In Khimky, there used to be a children’s arts and crafts centre called Viktoria. For 58 years, it had operated as a huge complex of children’s clubs and activity courses for 1200 children. In the summer of 2009, it turned out that its building - completely overhauled not long before - was actually a very dangerous structure in an unsafe condition. The children’s centre was closed down and, under the personal order of Mayor Strelchenko, the land plot was allocated to MOIS-1 for the construction of a multistorey apartment building.
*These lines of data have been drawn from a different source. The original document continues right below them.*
/-- Reserve an operation's append slot; none where it does not fit (R82). -/
def State.reserveFor (s : State) (o : OpRec) : Option State :=
  match o.appendRegion with
  | none => some s
  | some r =>
    match (s.appendOf r.base r.size).reserve o.ctx.asn o.ctx.desc.appendMax with
    | none => none
    | some (a, st) => some ((s.putAppend a).onOp o.ctx.asn fun x => { x with append := some (st, o.ctx.desc.appendMax),
                                                                             appendHi := 0 })

/-- A wait is satisfied by its flag's value (R166). -/
def State.waitsOk (s : State) (o : OpRec) : Bool :=
  o.ctx.desc.activeWaits.all fun w => w.value ≤ (s.flag o.page w.index).value

/-- Where an operation's items go, with a capacity or without one. -/
def State.fit (s : State) (o : OpRec) (h : Option Head) (es : List ItemEst) (r : PlaceRun) (cap : Option Nat) :
    Option (List Load × Placed) :=
  let q := s.capacity / 4
  match h.bind (·.gang), h.bind (·.group) with
  | some set, _ =>
    if r.gangs.contains set || s.ringCores.length < s.setShards set then none
    else placeFixed cap s.ringCores es r.loads
  | none, some g =>
    let key := (o.page, o.ctx.ring, o.ctx.desc.cls, g)
    match r.groups.lookup key with
    | some c => placeFixed cap (List.replicate es.length c) es r.loads
    | none =>
      let on (avoid : List Nat) := match leastLoaded 1 (candidates r.loads [] avoid) with
        | l :: _ => placeFixed cap (List.replicate es.length l.core) es r.loads
        | [] => none
      (on o.bad).or (on [])
  | none, none => placeAll cap q o.bad es (r.loads, [])

/-- Consider one operation (R328-R330): the state with its slot reserved, and the run. -/
def State.consider (a : State × PlaceRun) (x : OpRec × List ItemEst × Option Head) : State × PlaceRun :=
  let s := a.1
  let o := x.1
  let r := a.2
  let ring := (o.page, o.ctx.ring)
  let ws := s.writesOf o
  if r.blocked.contains ring then (s, r)
  else if 4096 ≤ r.ops || 65536 < r.items + x.2.1.length then (s, { r with ops := 4096, blocked := ring :: r.blocked })
  else
    let r := { r with ops := r.ops + 1, items := r.items + x.2.1.length }
    let s := s.onOp o.ctx.asn fun y => { y with firstFrn := some (y.firstFrn.getD s.frames.frn) }
    let later := (s, { r with blocked := ring :: r.blocked })
    if !s.waitsOk o then (s.onOp o.ctx.asn fun y => { y with held := true }, r)
    else if ws.any r.written.contains then later
    else
      let fitted := match s.fit o x.2.2 x.2.1 r (some s.capacity) with
        | some y => some y
        | none => if r.loads.all (·.load = 0) then s.fit o x.2.2 x.2.1 r none else none
      match fitted, s.reserveFor o with
      | some f, some s' =>
        let cores := (f.2.map (·.1)).eraseDups
        (s', { r with
          loads := f.1.map fun l => if cores.contains l.core then { l with held := l.held + 1 } else l,
          placed := r.placed ++ [(o.ctx.asn, f.2)], written := ws ++ r.written,
          gangs := (match x.2.2.bind (·.gang) with | some g => [g] | none => []) ++ r.gangs,
          groups := (match x.2.2.bind (·.group) with
            | some g => [((o.page, o.ctx.ring, o.ctx.desc.cls, g), cores.headD 0)]
            | none => []) ++ r.groups })
      | _, _ => later

/-- Insert by ascending ASN. -/
def insertAsn (o : OpRec) : List OpRec → List OpRec
  | [] => [o]
  | y :: ys => if o.ctx.asn < y.ctx.asn then o :: y :: ys else y :: insertAsn o ys

def sortAsn (os : List OpRec) : List OpRec := os.foldr insertAsn []

/-- Interleave rings by WEIGHT: in each round, in page and ring order, a ring gives up to WEIGHT operations, in ASN order
(R52; log entry 39). -/
def State.interleave (s : State) : Nat → List OpRec → List OpRec
  | 0, os => os
  | f + 1, os =>
    if os.isEmpty then []
    else
      let keys := (ascending (os.map fun o => o.page * 64 + o.ctx.ring))
      let take (k : Nat) : List OpRec :=
        (os.filter fun o => o.page * 64 + o.ctx.ring = k).take
          (max 1 (s.fieldOf { name := .sqCfg, dev := k / 64, n := k % 64 } 14 4))
      let now := keys.flatMap take
      now ++ s.interleave f (os.filter fun o => !(now.any (·.ctx.asn = o.ctx.asn)))

/-- Placement order: replays, then NORMAL, then BULK (R52, R91). -/
def State.placementOrder (s : State) (os : List OpRec) : List OpRec :=
  let os := sortAsn os
  let part (p : OpRec → Bool) : List OpRec := s.interleave os.length (os.filter p)
  part (fun o => o.replays != 0) ++ part (fun o => o.replays = 0 && o.ctx.desc.cls = 0)
    ++ part (fun o => o.replays = 0 && o.ctx.desc.cls = 1)

/-- Estimated cost left of URGENT operations paused on a core (R328). -/
def Core.pausedLoad (k : Core) : Nat :=
  (k.segs.filter fun g => g.urgent && g.started && !g.finished).foldl (fun a g =>
    (g.items.filter fun i => !i.done).foldl (fun b i => b + i.cost) a) 0

/-- NORMAL and BULK operations in flight on a core (R56). -/
def State.heldOn (s : State) (c : Nat) : Nat :=
  (s.ops.list.filter fun o => !o.ctx.desc.isUrgent && o.cores.contains c).length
The centre’s teachers and the children’s parents decided not to let the centre go without a fight. The initiative group spontaneously formed around the centre’s director, Galina Lebedeva and her daughter Irina, who was one of the teachers working there. These two brave women were not afraid of courts, OBEP (Economic Crime Department) inspections, or telephone threats. But Irina had two adopted children. First, the Department of Education began “working” on the children’s babysitter; then there were threats that they would involve the child-welfare authorities, as Ira Lebedeva “exposes the children to potential danger”. Suddenly, the Lebedevs were no longer civil activists – they were a mother and a grandmother, whose children were in danger. All their protest activities came to a sudden halt; the centre’s last building was demolished in September, and the construction of an elite apartment building is already underway.
Of course, the authorities do not really need or even care about Zhenya Chirikova’s wonderful children. What they do need and want is to break Zhenya.
And the point is not so much the Khimky Forest anymore. Chirikova has become a problem in and of herself. Over the past four years, a powerful protest movement has formed around this slender thirty-year-old manager: a movement not afraid of the OMON (Special Police Force), ‘Centre E’, football fans, or the devil himself. Zhenya finds support among amazingly diverse circles – from the Moscow anarchists to the Moscow State University professors, from the Moscow Region elderly to the green party faction of the European Parliament. She is not going to slow down.
They have tried to crush the movement, beat it dead and frighten it into submission. Now, they are trying to behead it. How can we stop Chirikova, who is ready to actually throw herself in the way of operating construction equipment? We can remind her that she is a mother.
Zhenya and children
“I was very angry. I was furious,” Zhenya says. She only just finished writing yet another petition to hold yet another protest meeting. “Of course, they did not anticipate such a reaction from me. They had expected that I would go to the child welfare authorities’ offices ready to beg them and humiliate myself. But, there was only one thought in my head: ‘What bastards!’ But I had not anticipated receiving such support. People that I do not even know write to me: ‘If they come, barricade yourself in the apartment, and post a message on Twitter – we will come to your rescue.’ It is Twitter - no longer the state – that we put our hope in. And the support of Internet users is more important for me than the bureaucrats’ support.”
A few words to the child welfare authorities
Dear child welfare services employees! I have spoken with you and you did not seem to be mean people. You said: “Nobody is trying to take away Yevgenya’s children. We simply must follow up on the report we have received because the law requires that we should do so.” And, that much is true.
But no law requires that you should join in the hounding campaign against Zhenya. Liza and Sasha, whom you claim to be protecting, are mostly afraid for their mother.
In this war, you should be on the side of the children.